## Exercise description
Within the records that follow, find every line containing the string "link". Copy those lines.
#####
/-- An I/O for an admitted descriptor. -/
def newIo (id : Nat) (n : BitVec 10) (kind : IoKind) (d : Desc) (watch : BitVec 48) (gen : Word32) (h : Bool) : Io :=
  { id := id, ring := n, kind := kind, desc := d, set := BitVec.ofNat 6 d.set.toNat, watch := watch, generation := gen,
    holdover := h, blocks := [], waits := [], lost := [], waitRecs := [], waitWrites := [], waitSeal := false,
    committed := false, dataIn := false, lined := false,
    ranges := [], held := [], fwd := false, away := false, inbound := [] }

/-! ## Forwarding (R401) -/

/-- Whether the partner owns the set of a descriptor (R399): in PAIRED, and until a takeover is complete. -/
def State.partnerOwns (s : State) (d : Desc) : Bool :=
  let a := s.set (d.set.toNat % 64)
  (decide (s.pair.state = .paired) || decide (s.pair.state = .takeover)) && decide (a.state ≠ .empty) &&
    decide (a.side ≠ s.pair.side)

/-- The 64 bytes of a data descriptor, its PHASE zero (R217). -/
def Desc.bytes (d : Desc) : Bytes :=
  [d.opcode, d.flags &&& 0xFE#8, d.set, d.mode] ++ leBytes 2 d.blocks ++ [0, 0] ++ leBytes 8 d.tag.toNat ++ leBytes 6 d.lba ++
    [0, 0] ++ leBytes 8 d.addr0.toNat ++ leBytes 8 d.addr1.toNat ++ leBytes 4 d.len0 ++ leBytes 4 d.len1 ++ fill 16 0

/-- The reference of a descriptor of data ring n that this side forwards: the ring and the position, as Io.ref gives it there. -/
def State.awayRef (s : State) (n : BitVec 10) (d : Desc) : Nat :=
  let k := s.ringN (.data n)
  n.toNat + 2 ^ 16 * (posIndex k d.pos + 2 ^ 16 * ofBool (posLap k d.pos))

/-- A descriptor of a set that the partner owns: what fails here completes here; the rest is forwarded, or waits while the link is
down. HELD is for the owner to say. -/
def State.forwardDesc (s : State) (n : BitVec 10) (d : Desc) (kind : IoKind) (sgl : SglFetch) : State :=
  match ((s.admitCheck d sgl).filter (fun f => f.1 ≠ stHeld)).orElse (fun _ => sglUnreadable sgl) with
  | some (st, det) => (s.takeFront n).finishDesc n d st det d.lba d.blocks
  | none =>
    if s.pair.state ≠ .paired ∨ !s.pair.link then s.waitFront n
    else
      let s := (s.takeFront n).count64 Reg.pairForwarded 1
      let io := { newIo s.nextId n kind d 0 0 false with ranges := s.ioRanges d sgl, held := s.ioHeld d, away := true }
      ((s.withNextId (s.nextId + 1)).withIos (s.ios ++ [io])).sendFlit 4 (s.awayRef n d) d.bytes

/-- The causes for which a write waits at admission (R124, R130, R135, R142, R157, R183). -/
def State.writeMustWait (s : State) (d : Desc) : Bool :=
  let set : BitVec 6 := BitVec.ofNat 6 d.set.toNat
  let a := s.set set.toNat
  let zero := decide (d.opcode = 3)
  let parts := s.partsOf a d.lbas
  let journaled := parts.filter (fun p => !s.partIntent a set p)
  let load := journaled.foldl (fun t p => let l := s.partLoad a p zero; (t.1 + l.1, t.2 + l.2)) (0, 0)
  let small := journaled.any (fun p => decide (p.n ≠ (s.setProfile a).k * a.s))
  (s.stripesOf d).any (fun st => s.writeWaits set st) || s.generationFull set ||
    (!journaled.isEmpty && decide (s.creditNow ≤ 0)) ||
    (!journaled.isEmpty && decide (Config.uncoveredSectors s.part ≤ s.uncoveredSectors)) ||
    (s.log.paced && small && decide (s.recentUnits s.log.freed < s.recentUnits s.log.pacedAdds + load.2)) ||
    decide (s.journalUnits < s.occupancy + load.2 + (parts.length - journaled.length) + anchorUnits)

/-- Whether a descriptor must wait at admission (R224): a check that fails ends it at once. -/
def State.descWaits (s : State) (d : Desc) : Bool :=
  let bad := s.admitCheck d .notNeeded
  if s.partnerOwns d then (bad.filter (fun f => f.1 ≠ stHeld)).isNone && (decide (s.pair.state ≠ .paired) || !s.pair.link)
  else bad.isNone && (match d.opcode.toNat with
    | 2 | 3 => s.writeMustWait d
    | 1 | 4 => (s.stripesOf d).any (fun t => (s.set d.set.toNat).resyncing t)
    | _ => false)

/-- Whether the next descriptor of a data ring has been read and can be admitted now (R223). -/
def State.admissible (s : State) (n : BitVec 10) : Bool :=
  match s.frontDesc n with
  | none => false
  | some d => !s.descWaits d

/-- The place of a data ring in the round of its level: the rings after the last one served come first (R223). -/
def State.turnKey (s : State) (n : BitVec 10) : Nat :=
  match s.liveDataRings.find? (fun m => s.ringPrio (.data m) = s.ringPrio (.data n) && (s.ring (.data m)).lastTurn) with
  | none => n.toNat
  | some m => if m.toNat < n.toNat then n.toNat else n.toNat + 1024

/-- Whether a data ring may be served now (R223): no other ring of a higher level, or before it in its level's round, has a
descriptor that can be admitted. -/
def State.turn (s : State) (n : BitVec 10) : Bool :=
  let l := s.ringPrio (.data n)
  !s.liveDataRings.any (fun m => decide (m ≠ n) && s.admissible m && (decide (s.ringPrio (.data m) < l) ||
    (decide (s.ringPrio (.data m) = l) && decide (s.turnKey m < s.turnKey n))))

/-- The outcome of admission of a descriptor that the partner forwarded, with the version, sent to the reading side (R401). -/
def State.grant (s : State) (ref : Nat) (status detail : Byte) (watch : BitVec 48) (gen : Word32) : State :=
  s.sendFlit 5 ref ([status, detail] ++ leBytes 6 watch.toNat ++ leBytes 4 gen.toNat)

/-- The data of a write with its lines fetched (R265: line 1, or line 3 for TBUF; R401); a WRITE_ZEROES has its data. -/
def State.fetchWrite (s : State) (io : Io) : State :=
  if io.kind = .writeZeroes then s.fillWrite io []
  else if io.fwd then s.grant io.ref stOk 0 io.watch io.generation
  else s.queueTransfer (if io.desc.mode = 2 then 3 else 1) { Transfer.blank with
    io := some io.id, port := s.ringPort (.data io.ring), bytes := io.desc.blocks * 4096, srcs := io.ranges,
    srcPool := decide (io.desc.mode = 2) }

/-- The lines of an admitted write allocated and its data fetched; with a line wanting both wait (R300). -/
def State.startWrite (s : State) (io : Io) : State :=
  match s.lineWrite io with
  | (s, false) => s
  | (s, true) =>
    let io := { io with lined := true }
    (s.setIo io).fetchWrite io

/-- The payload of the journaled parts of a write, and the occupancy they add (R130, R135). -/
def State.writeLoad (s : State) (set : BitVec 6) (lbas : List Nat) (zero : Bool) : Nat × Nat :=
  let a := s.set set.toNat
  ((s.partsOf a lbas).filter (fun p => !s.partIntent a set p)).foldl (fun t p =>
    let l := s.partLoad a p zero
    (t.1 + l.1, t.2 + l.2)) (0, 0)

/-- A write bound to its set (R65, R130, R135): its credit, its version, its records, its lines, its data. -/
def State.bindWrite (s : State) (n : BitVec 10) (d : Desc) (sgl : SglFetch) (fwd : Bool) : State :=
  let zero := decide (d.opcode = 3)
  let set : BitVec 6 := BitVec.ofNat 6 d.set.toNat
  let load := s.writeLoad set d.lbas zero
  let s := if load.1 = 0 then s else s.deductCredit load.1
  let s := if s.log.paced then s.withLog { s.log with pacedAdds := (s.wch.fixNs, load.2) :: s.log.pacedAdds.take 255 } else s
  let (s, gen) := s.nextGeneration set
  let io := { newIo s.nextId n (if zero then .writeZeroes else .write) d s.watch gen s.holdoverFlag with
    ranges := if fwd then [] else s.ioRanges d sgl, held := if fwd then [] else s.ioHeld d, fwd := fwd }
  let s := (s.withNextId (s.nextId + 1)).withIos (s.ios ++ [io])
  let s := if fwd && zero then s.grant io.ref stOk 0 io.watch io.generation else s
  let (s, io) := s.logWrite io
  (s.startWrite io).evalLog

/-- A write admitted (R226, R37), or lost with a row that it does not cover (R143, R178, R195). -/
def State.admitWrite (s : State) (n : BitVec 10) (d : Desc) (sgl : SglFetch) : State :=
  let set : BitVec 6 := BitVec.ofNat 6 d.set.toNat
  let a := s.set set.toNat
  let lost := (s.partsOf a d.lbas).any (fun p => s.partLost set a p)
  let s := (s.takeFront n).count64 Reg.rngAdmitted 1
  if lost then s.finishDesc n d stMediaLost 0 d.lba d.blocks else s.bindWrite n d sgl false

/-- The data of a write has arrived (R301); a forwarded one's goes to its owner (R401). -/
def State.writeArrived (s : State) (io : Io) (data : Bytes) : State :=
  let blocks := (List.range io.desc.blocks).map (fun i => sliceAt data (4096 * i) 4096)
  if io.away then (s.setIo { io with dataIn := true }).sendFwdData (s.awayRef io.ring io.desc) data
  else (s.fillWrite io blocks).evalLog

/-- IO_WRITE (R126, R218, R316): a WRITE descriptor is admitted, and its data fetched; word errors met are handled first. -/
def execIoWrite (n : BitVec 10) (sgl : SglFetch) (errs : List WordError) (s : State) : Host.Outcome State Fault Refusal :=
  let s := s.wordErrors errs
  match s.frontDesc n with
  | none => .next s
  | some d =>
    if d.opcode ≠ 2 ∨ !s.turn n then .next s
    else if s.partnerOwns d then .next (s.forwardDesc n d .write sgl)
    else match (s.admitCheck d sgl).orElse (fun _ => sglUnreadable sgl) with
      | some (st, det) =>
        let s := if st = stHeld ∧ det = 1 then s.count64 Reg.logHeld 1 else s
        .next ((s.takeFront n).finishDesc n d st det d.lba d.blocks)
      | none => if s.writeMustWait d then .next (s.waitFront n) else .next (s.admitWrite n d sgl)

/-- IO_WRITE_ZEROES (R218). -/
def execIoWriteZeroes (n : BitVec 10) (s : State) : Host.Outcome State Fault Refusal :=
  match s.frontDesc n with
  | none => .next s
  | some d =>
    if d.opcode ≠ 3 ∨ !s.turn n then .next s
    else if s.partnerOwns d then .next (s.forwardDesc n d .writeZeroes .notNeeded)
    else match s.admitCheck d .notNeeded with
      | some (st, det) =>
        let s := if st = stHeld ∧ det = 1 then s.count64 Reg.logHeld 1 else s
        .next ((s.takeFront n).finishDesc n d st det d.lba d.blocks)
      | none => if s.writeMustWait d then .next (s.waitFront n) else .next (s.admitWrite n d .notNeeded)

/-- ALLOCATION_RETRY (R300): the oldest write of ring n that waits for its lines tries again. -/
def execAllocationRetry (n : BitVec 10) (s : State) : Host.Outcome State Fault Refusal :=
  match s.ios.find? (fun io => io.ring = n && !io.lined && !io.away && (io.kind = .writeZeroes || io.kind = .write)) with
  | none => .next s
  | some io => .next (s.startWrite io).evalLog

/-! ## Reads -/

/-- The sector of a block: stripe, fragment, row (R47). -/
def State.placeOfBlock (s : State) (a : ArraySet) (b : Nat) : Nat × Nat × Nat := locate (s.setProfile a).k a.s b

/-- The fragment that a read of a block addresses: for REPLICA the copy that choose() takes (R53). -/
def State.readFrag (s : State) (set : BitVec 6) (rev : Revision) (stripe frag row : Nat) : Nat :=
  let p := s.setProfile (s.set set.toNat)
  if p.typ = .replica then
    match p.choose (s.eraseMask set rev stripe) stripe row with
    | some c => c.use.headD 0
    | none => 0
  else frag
#####
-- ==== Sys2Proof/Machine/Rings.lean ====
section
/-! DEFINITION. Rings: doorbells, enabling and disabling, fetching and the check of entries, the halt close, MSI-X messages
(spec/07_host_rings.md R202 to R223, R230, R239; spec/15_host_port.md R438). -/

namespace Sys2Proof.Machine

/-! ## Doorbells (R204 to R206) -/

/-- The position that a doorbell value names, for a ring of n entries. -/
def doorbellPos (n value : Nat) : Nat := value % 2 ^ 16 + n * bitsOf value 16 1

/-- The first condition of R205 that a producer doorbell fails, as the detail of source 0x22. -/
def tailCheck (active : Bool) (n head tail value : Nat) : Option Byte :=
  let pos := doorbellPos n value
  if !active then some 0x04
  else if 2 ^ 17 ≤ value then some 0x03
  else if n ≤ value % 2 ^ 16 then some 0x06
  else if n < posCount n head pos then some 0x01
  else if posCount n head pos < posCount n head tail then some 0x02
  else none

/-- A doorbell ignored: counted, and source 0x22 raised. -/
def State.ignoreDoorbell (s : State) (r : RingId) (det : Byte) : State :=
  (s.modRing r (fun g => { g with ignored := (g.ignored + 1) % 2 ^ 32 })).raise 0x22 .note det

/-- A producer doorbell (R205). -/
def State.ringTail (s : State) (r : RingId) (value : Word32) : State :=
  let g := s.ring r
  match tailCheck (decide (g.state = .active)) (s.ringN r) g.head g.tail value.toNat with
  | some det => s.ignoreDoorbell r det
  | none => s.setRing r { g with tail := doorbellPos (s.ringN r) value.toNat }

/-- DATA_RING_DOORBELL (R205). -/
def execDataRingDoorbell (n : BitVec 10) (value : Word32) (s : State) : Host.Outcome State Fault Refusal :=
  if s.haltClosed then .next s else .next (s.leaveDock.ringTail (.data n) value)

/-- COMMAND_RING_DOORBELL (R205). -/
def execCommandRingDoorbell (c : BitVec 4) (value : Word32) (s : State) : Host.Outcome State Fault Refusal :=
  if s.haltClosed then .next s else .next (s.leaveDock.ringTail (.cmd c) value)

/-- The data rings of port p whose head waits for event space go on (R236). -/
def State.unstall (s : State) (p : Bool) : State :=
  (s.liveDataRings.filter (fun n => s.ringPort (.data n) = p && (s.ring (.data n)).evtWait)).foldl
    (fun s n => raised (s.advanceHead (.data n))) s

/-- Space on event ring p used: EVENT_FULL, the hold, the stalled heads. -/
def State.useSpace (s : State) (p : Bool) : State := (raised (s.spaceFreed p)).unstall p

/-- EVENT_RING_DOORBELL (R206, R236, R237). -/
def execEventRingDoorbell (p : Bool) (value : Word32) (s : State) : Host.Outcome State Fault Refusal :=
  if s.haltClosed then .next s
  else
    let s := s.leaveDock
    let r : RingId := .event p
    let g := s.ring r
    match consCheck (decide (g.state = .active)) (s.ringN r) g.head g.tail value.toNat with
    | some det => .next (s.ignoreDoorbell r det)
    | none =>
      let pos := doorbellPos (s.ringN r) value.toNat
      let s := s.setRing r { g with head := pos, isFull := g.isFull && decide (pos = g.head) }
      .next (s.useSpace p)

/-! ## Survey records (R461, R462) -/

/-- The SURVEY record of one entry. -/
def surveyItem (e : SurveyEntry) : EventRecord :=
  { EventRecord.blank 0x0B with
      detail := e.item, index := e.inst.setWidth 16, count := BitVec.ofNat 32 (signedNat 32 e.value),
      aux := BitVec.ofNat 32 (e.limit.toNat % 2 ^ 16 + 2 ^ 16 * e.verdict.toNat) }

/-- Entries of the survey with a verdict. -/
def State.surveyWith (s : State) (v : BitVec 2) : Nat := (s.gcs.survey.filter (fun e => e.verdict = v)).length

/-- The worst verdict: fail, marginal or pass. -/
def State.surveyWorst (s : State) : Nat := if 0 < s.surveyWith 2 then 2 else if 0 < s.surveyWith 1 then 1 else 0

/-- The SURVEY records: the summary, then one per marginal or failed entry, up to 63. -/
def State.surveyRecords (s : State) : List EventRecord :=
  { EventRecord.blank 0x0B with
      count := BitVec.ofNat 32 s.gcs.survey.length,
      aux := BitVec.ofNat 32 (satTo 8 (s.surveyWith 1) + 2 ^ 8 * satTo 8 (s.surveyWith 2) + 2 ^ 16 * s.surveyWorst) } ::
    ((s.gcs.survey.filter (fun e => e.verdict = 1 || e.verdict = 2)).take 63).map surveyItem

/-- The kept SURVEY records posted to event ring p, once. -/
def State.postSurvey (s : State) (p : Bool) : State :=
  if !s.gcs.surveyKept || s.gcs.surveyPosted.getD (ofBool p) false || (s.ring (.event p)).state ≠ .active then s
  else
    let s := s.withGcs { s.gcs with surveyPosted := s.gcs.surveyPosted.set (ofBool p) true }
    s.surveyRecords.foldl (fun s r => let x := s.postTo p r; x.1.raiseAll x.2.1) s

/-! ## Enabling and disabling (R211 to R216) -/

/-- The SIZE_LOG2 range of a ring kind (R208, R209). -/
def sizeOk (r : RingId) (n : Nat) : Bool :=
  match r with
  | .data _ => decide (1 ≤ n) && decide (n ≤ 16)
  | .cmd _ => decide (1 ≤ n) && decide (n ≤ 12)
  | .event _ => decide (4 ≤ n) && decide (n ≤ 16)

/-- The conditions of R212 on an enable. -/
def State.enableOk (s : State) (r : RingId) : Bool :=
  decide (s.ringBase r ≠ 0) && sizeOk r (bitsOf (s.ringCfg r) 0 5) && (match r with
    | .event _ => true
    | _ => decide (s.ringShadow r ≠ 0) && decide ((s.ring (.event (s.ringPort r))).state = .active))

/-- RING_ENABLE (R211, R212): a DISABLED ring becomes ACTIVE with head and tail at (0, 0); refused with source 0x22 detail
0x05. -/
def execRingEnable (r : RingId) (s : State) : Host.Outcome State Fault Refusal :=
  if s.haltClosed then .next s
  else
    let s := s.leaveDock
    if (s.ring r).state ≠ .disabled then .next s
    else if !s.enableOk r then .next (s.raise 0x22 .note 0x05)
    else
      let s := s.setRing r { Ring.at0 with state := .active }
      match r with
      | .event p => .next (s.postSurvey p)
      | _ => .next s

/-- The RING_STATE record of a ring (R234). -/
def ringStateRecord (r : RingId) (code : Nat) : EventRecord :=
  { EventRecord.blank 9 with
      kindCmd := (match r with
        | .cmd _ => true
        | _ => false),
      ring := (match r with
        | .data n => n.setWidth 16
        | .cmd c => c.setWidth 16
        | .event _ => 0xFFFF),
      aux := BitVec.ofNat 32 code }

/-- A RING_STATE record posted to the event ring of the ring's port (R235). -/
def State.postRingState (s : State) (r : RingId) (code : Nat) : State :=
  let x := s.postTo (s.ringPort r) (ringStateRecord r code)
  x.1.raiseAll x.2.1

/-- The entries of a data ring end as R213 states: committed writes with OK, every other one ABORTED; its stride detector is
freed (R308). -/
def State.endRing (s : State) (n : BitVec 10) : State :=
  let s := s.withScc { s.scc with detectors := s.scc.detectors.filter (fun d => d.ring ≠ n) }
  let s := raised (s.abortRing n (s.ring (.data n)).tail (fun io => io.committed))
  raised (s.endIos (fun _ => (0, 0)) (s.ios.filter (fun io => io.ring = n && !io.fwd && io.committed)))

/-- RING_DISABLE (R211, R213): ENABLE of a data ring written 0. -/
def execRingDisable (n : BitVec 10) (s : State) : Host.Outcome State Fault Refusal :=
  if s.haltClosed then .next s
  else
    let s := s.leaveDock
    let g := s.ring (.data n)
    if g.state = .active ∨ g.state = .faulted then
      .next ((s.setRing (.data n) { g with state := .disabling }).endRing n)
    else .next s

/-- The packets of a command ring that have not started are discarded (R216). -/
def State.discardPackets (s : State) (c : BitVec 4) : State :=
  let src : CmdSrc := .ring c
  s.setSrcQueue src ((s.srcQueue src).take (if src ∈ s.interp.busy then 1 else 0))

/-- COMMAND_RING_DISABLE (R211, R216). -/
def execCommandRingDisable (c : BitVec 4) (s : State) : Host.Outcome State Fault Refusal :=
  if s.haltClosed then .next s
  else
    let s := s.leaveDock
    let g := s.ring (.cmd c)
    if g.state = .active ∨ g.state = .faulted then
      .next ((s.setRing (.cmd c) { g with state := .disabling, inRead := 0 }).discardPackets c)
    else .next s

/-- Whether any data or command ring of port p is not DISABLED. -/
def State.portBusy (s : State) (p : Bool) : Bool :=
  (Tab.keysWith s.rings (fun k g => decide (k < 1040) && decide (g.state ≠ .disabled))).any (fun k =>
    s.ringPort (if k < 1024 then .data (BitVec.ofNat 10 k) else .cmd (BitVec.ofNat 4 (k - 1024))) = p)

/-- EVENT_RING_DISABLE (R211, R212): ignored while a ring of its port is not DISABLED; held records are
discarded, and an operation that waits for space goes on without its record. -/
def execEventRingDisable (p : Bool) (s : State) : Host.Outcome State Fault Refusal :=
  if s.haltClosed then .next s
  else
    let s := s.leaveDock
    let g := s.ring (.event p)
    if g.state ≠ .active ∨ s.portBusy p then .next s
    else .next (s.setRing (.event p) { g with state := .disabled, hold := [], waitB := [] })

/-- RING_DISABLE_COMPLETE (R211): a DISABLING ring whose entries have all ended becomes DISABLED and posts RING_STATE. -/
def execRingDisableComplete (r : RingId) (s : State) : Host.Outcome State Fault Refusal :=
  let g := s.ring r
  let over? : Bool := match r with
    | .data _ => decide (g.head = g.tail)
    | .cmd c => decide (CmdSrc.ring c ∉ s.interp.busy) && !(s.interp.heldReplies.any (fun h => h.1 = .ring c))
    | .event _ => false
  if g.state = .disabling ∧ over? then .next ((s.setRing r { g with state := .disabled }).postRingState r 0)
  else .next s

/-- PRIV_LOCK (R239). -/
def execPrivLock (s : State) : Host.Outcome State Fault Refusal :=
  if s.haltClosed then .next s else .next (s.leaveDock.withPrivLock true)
#####
## Result
/-- A descriptor of a set that the partner owns: what fails here completes here; the rest is forwarded, or waits while the link is
    if s.pair.state ≠ .paired ∨ !s.pair.link then s.waitFront n
  if s.partnerOwns d then (bad.filter (fun f => f.1 ≠ stHeld)).isNone && (decide (s.pair.state ≠ .paired) || !s.pair.link)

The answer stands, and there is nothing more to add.